Dharma Talk. Charlie Laurel, November 3, 2024.
Blue Cliff Record, Case 89: Yunyan asked Daowu, ‘How does the Bodhisattva Guanyin use those many hands and eyes?’ Daowu answered, ‘It is like someone in the middle of the night reaching behind their head for the pillow.’ Yunyan said, ‘I understand.’ Daowu asked, ‘How do you understand it?’ Yunyan said, ‘All over the body are hands and eyes.’ Daowu said, ‘That is very well expressed, but it is only eight-tenths of the answer.’ Yunyan said, ‘How would you say it, Elder Brother?’ Daowu said, ‘Throughout the body are hands and eyes.’
Guanyin, the archetypal great compassion Bodhisattva, sometimes depicted with an array of a thousand hands, each hand with an eye—perceiving the suffering of all the many beings. Responsive hands, spontaneously reaching out, in accordance to each unique circumstance.

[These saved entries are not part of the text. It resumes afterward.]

/-! ## Safety inputs (R258 to R260) -/

/-- SAFE.SISTAT's A, B and DEMAND follow the lines and the enables (Table 14.11). -/
def State.siShow (s : State) (n : Ch) (x : Nat) : State :=
  s.putBit (F.SAFE_SISTAT_DEMAND n) x (s.siLow n x)

/-- The cause SI_LINE: a failed line of an enabled input; a disabled input raises none (R258, R260). -/
def State.siLineShow (s : State) (n : Ch) : State :=
  s.setCause n 0 ([0, 1, 2, 3].any (fun x => s.getBit (F.SAFE_SICFG_EN n) x &&
    (s.getBit (F.SAFE_SISTAT_FAULT_A n) x || s.getBit (F.SAFE_SISTAT_FAULT_B n) x)))

/-- What follows the enables of SAFE.SICFG: demands shown and SI_LINE (R258). -/
def State.siFollow (s : State) (n : Ch) : State := ([0, 1, 2, 3].foldl (fun t x => t.siShow n x) s).siLineShow n

/-- SI_DEMAND (R258): a line low in 30 consecutive samples. -/
def execSiDemand (n : Ch) (input : Fin 4) (lineB : Bool) (s : State) : Host.Outcome State Fault Refusal :=
  happen (
    if s.chState n ≠ stLOCKOUT ∧ s.getBit (F.SAFE_SICFG_EN n) input.val then
      let s := s.modSafe n (fun f => { f with low := f.low ||| BitVec.ofNat 8 (2 ^ lineIx input lineB) })
      let s := (s.putBit (if lineB then F.SAFE_SISTAT_B n else F.SAFE_SISTAT_A n) input.val false).siShow n input.val
      s.trip n 0x06 (if lineB then 2 else 1) input.val
    else s)

/-- Plant time since the last test pulse of a source began, ns (R259). -/
def State.sincePulse (s : State) (n : Ch) (lineB : Bool) : Nat :=
  (s.clock.plant + 20000000 - (1250000 * n.val + if lineB then 10000000 else 0)) % 20000000

/-- TEST_PULSE_START (R259): a source goes low for its 400 µs; in LOCKOUT it is de-energised. -/
def execTestPulseStart (n : Ch) (lineB : Bool) (s : State) : Host.Outcome State Fault Refusal :=
  happen (if s.chState n = stLOCKOUT ∨ 400000 ≤ s.sincePulse n lineB then s
    else s.modSafe n (fun f => if lineB then { f with pulseB := true } else { f with pulseA := true }))

/-- The check of one line at the end of a pulse (R259, R260). -/
def State.lineCheck (s : State) (n : Ch) (lineB : Bool) (high cross level : BitVec 4) (x : Fin 4) : State :=
  let i := lineIx x lineB
  if !s.getBit (F.SAFE_SICFG_EN n) x.val then s
  else
    let s := if level.getLsbD x.val then
        (s.modSafe n (fun f => { f with low := f.low &&& ~~~BitVec.ofNat 8 (2 ^ i) })).putBit
          (if lineB then F.SAFE_SISTAT_B n else F.SAFE_SISTAT_A n) x.val true else s
    let s := s.siShow n x.val
    if !s.getBit (F.SAFE_SICFG_TPEN n) x.val then s
    else
      let bad := high.getLsbD x.val || cross.getLsbD x.val
      let fr := if bad then nth (s.ch n).safe.lineFail i + 1 else 0
      let pr := if bad then 0 else nth (s.ch n).safe.linePass i + 1
      let s := s.modSafe n (fun f => { f with lineFail := setAt 0 f.lineFail i fr, linePass := setAt 0 f.linePass i pr })
      let fld := if lineB then F.SAFE_SISTAT_FAULT_B n else F.SAFE_SISTAT_FAULT_A n
      if 2 ≤ fr ∧ !s.getBit fld x.val then
        let s := ((s.putBit fld x.val true).raise (pgSAFE n) 5).setCause n 0 true
        if s.siBoth n x.val then s.trip n 0x07 0 x.val else s
      else s

/-- TEST_PULSE (R259): a pulse ends, 400 µs after its start and before the next source's, and its lines are checked. -/
def execTestPulse (n : Ch) (lineB : Bool) (high cross level : BitVec 4) (s : State) : Host.Outcome State Fault Refusal :=
  happen (
    if s.chState n = stLOCKOUT ∨ s.sincePulse n lineB < 400000 ∨ 1250000 ≤ s.sincePulse n lineB then s
    else
      let s := s.modSafe n (fun f => if lineB then { f with pulseB := false } else { f with pulseA := false })
      [0, 1, 2, 3].foldl (fun t x => t.lineCheck n lineB high cross level x) s)

/-- SI_LINE_RESTORE (R260): 50 passed periods while ISOLATED or TRIPPED. -/
def execSiLineRestore (n : Ch) (input : Fin 4) (lineB : Bool) (s : State) : Host.Outcome State Fault Refusal :=
  let fld := if lineB then F.SAFE_SISTAT_FAULT_B n else F.SAFE_SISTAT_FAULT_A n
  happen (
    if s.getBit fld input.val ∧ (s.chState n = stISOLATED ∨ s.chState n = stTRIPPED)
        ∧ 50 ≤ nth (s.ch n).safe.linePass (lineIx input lineB) then
      ((s.putBit fld input.val false).logReg (pgSAFE n) 0x02C).siLineShow n
    else s)

/-! ## Trip reset (R270) and degradation (R267, R268) -/

/-- A cell cause is still present (R270). -/
def State.cellPresent (s : State) (n : Ch) (b : EpochBuf) : Bool :=
  b.anyStale
    || (List.range b.cellV.length).any (fun i => b.q i == 0 &&
      (decide (b.v i < s.get (F.SAFE_CELL_UV n) + 500) || decide (s.get (F.SAFE_CELL_OV n) < b.v i + 500)))
    || b.pairs.any (fun p => match b.pairSum p with
      | some x => decide (x < s.pairLo n 500) || decide (s.pairHi n 500 < (x : Int))
      | none => false)

/-- The cause of the trip is still present (R270; DEDUCED, log entry 19 for the causes that R270 does not name). -/
def State.tripPresent (s : State) (n : Ch) : Bool :=
  let b := (s.ch n).pour.deliv
  let fresh := b.valid && decide (0 < (s.ch n).safe.delivs)
  match s.get (F.SAFE_TRIPREC_CAUSE n) with
  | 0x01 | 0x02 => !fresh || s.cellPresent n b
  | 0x03 => !fresh || (List.range b.temp.length).any (fun m =>
      b.tq m != 4 && decide ((s.get (F.SAFE_LIMIT_OT n) : Int) * 100 - 500 ≤ b.t m))
  | 0x04 => !fresh || b.anyStale || b.tempQ.any (· == 1)
  | 0x06 => s.siLow n (s.get (F.SAFE_TRIPREC_PARAM n))
  | 0x07 => s.siBoth n (s.get (F.SAFE_TRIPREC_PARAM n))
  | 0x08 => bitsOf (s.reg (R.CH_CONN n)) 3 0 != 0xF
  | 0x0D => (s.ch n).ctle.stageFault
  | 0x0E => s.flag (F.CTLE_STAT_NOBUS n)
  | 0x16 | 0x17 => true
  | _ => false

/-- Class S of Table 14.5: the reset needs service privilege. -/
def classS (cause : Nat) : Bool := [0x07, 0x09, 0x12, 0x13, 0x15, 0x19, 0x1A].contains cause

/-- SAFE.CMD.RESET (R270). During BOOT the inhibit stays to its end (Table 3.1). -/
def State.doReset (s : State) (src : Src) (n : Ch) : Res :=
  if s.chState n ≠ stTRIPPED then (.ok, s)
  else if classS (s.get (F.SAFE_TRIPREC_CAUSE n)) && !s.service src then refuse .priv s
  else if !s.passedMs (s.ch n).safe.tripTb 1000 || s.anyFb n || s.tripPresent n || (s.ch n).safe.isolating then
    refuse .state s
  else
    let s := (s.putB (F.CONT_STAT_INHIBIT n) (s.mode == mBOOT)).putB (F.CONT_STAT_TRIP_ON n) true
    let s := s.modSafe n (fun f => { f with tripAt := none, ocAt := none, ocPath := 0, holdOffAt := none })
    (.ok, s.enterState n stISOLATED 0)

/-- SAFE.CMD.DEG_ACK (R268). -/
def State.doDegAck (s : State) (src : Src) (n : Ch) : Res :=
  if !s.service src then refuse .priv s else (.ok, s.putB (F.SAFE_DEG_STAT_EXPIRED n) false)

/-- A write of SAFE.CMD (Table 14.16). -/
def State.doSafeCmd (s : State) (src : Src) (n : Ch) (v : Word) : Res :=
  if bit v 0 && bit v 1 then refuse .range s
  else if bit v 0 then s.doReset src n
  else if bit v 1 then s.doDegAck src n
  else (.ok, s)

/-- DEGRADE_TMAX (R267). -/
def execDegradeTmax (n : Ch) (s : State) : Host.Outcome State Fault Refusal :=
  happen (
    if s.chState n = stDERATED ∧ 60000 * s.get (F.SAFE_DEG_TMAX n) ≤ s.degNow n then
      (((s.putB (F.SAFE_DEG_STAT_EXPIRED n) true).raise (pgSAFE n) 4).logReg (pgSAFE n) 0x034).enterState n stSTOPPING 0x62
    else s)

/-! ## Crema (R250, R271 to R273) -/

/-- A condition of R250 on the channel is not met. -/
def State.condBad (s : State) (n : Ch) : Bool :=
  let dist (a b : Nat) : Nat := if a < b then b - a else a - b
  !s.flag F.HLTH_CTRL_EN
    || [0, 1, 2, 3].any (fun x => s.getBit (F.SAFE_SICFG_EN n) x && !s.getBit (F.SAFE_SICFG_TPEN n) x)
    || s.get (F.CDIAG_CTRL_MODE n) != 0 || !s.enabled (pgCDIAG n)
    || decide (500 < dist (s.get (F.CDIAG_CMP_OV n)) (s.get (F.SAFE_CELL_OV n)))
    || decide (500 < dist (s.get (F.CDIAG_CMP_UV n)) (s.get (F.SAFE_CELL_UV n)))

/-- HLTH.STAT.COND follows the conditions; a bit newly set raises COND (R250, Table 14.22). -/
def State.condUpdate (s : State) : State :=
  let new := allCh.foldl (fun a n => if s.condBad n then a + 2 ^ n.val else a) 0
  let old := s.get F.HLTH_STAT_COND
  let s := if new = old then s else s.put F.HLTH_STAT_COND new
  if new &&& (255 - old) = 0 then s else s.raise pgHLTH 3

/-- A finding: its bit, the channels concerned, FINDING and an event (R271). -/
def State.finding (s : State) (f : Option RF) (chans : List Ch) : State :=
  let s := chans.foldl (fun t n => t.putBit F.HLTH_STAT_CHMASK n.val true) s
  let s := match f with | some f => s.setRaise f pgHLTH 2 | none => s
  s.logReg pgHLTH 0x024

/-- The channels' cause LIMP (Table 14.7). -/
def State.limpChans (s : State) (l : List Ch) : State := l.foldl (fun t n => t.setCause n 3 true) s

/-- A time-base failure (Table 14.7): a twin first stops its claims so that the partner takes over; then HALT. -/
def State.timebaseFail (s : State) : State :=
  let s := if s.twinConf then s.eachCh (fun t n =>
      if t.twinCh n then
        ((t.modTwin n (fun w => { w with claimOut := false, held := false })).putBit F.TWIN_STAT_OWN n.val false).putB
          (F.CONT_STAT_TRIP_ON n) false
      else t) else s
  s.enterHalt 4

/-- A stored word that SECDED corrects: one of its 39 bits has turned over (R141). More than two are taken as the
double-bit error (DESIGN CHOICE, log entry 82). -/
def correctable (m : BitVec 39) : Bool := ((List.range 39).filter (fun i => m.getLsbD i)).length == 1

/-- An error found in a stored FIFO word, by a read or by the scrub (R141): a single bit is corrected, written back and
counted; a double one is counted, raised and recorded, and the word stays wrong. -/
def State.eccFound (s : State) (n : Ch) (x : Nat × BitVec 39) : State :=
  if correctable x.2 then
    (s.incSat (F.FIFO_ECC_CORR n)).modFifo n (fun f => { f with flips := f.flips.filter (fun y => y.1 != x.1) })
  else ((s.incSat (F.FIFO_ECC_UNCORR n)).raise (pgFIFO n) 5).logReg (pgFIFO n) 0x038

/-- The scrub of a channel's FIFO (R141, R271). -/
def State.fifoScrub (s : State) (n : Ch) : State := (s.ch n).fifo.flips.foldl (fun t x => t.eccFound n x) s

/-- CREMA_CHECK (R271, R272, R141): a check has run. The SRAM scrub takes in every FIFO: an
uncorrectable word there is a finding, and otherwise R141 applies. -/
def execCremaCheck (r : CremaResult) (s : State) : Host.Outcome State Fault Refusal :=
  happen (
    if !s.flag F.HLTH_CTRL_EN then s
    else
      match r.kind with
      | .sram =>
        let wrong := allCh.filter (fun n => (s.ch n).fifo.flips.any (fun x => !correctable x.2))
        let s := s.eachCh (fun t n => t.fifoScrub n)
        let s := if wrong = [] then s else s.finding (some F.HLTH_STAT_MEMORY) wrong
        if r.bad then (r.chans.foldl (fun t n => t.tripC n 0x16) (s.finding (some F.HLTH_STAT_MEMORY) r.chans)).limp else s
      | .core => if r.bad then (r.chans.foldl (fun t n => t.tripC n 0x16) (s.finding none r.chans)).limp else s
      | .reference => if r.bad then ((s.finding (some F.HLTH_STAT_REF) r.chans).limp).limpChans r.chans else s
      | .latent => if r.bad then ((s.finding (some F.HLTH_STAT_LATENT) r.chans).limp).limpChans r.chans else s
      | .pourX => if r.bad then s.finding (some F.HLTH_STAT_POUR_X) r.chans else s
      | .timebase => if r.bad then (s.finding (some F.HLTH_STAT_TIMEBASE) r.chans).timebaseFail else s
      | .supercap =>
        if r.bad then ((s.finding (some F.HLTH_STAT_HOLDUP) r.chans).putB F.SYS_STAT_HOLDUP_OK false).limp else s)

/-- The epoch of a channel's TRIP pulse (R271): t mod 10 s = 1.25 s × n, 0.625 s later at end B of a twin pair. -/
def State.tripTestDue (s : State) (n : Ch) : Bool :=
  (s.clock.plant / 1000000 + 10000
    - (1250 * n.val + if s.twinCh n && s.flag (F.RING_CTRL_END n) then 625 else 0)) % 10000 == 0

/-- TRIP_TEST (R271, Table 14.7): the 200 µs pulse and whether the switch opened. -/
def execTripTest (n : Ch) (opened : Bool) (s : State) : Host.Outcome State Fault Refusal :=
  happen (
    if !s.flag F.HLTH_CTRL_EN ∨ opened ∨ s.chState n = stLOCKOUT ∨ !s.tripTestDue n then s
    else
      let s := s.finding (some F.HLTH_STAT_TRIPTEST) [n]
      if s.twinCh n then s.limp else (s.tripC n 0x19).limp)

/-- A write of HLTH.CTRL (R273). -/
def State.doHlthCtrl (s : State) (src : Src) (v : Word) : Res :=
  if !bit v 0 && !s.service src then refuse .priv s
  else
    let s1 := (s.putB F.HLTH_CTRL_EN (bit v 0)).condUpdate
    (.ok, if !bit v 0 && s.flag F.HLTH_CTRL_EN then s1.logReg pgHLTH 0x020 else s1)

/-! ## The commands of SAFE, CONT and HLTH -/

/-- CONNECT: CONT.CMD written with CONNECT. -/
def execConnect (src : Src) (n : Ch) (s : State) : Host.Outcome State Fault Refusal :=
  answer (s.gated src (pgCONT n) 0x020 1 (fun t => t.doConnect n))

/-- DISCONNECT: CONT.CMD written with DISCONNECT. -/
def execDisconnect (src : Src) (n : Ch) (s : State) : Host.Outcome State Fault Refusal :=
  answer (s.gated src (pgCONT n) 0x020 2 (fun t => t.doDisconnect n))

/-- RESET: SAFE.CMD written with RESET. -/
def execReset (src : Src) (n : Ch) (s : State) : Host.Outcome State Fault Refusal :=
  answer (s.gated src (pgSAFE n) 0x040 1 (fun t => t.doReset src n))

Here we have a story of two monastics from 1200 years ago. Twelve hundred years ago, Yunyan asked Daowu, ‘How does the Bodhisattva Guanyin use those many hands and eyes?’. What drives Yunyan’s question here? “How?” he asks, does she use her incredibly sensitive perception of the distress of the many beings? Perhaps we might pause here in this moment to reflect on our own sensitivity and awareness of pain and suffering. We might wonder, how Guanyin can bear such acute sensitivity. But, Yunyan asks how she uses it. Perhaps Yunyan is asking, “What should I do. How do I endeavor to live my Bodhisattva vows?”
Daowu gives an unexpected response. That’s what makes this story a koan—a prompt, an opportunity to shift out of our habitual patterns of thought (or shift out of thought altogether). Daowu doesn’t talk about the many forms of helping, aiding, or volunteering, that Guanyin uses—that would be an infinite, inexhaustible recitation of activity. Instead he replies, ‘It is like someone in the middle of the night reaching behind their head for the pillow.’ That’s how she uses her perception of suffering; that’s how she responds. The ‘how’ is the Bodhisattva’s state of being. Guanyin doesn’t save the many beings or even help them—because there is no separation—so intimately interwoven with all beings and all phenomena, that there is no self-reflective sense that “I” am doing anything. ‘It is like someone in the middle of the night reaching behind their head for the pillow.’
Yunyan said, ‘I understand.’ Daowu asked, ‘How do you understand it?’ Yunyan said, ‘All over the body are hands and eyes.’ Each of us, here in this room today, is equipped with the sensitivity of a Bodhisattva, and a natural inborn urge to respond. “All over the body,” exquisitely attuned.
Yunyan is likely well along the path of Buddhist practice, having dropped the defenses and resistances that he might have acquired through his own suffering. He has likely opened up considerably. “I understand,” he says. But Daowu presses further—that’s only 80% of it: ‘Throughout the body are hands and eyes.’ Here is another opportunity to shift perspectives. From Daowu’s perspective, what is the body? The limitations of our human sensory apparatus coupled with our habitual modes of cognition make it easy to assume that my body is contained within this envelope of skin. And that’s a useful perspective, at least some of the time. It is also a limiting perspective, when we over-identify with it. “I” am here. “You” are there. Disconnected. Compassion might be an ideal or an attitude, but it’ s my attitude or yours.
At this very moment. Breathing in, breathing out. As are the trees and grasses. As are the rivers, clouds, Mt. Wantastiquet. The Great Earth—one living being. One. This is the body. Alive, perceptive, responsive in ultimate reciprocity. "Throughout the body hands and eyes.”
Is this getting too lofty? Out of reach for us mere mortals living amidst the catastrophes of 21st Century craziness? Here’s the question I want to ask of us today: Do we trust ourselves to respond to our lives, and the lives of others, with our own unique resources and inclinations, dropping our acquired defenses, opening up to the world, as our selves, as it is? Can we trust that our responding might be as natural and spontaneous as, ‘someone in the middle of the night reaching behind their head for the pillow.’? This question can’t be answered philosophically, or even poetically. In the Zen tradition, is answered, by sitting still, letting go, opening up; and by getting up, responding to each moment of our lives, whole-heartedly. And please, drop notions of perfection in this process. As Leonard Cohen (who was a serious Zen student, by the way) as Leonard sang: Just ring the bell that you can ring, forget your perfect offering, there is a crack in everything, that’s how the light gets in.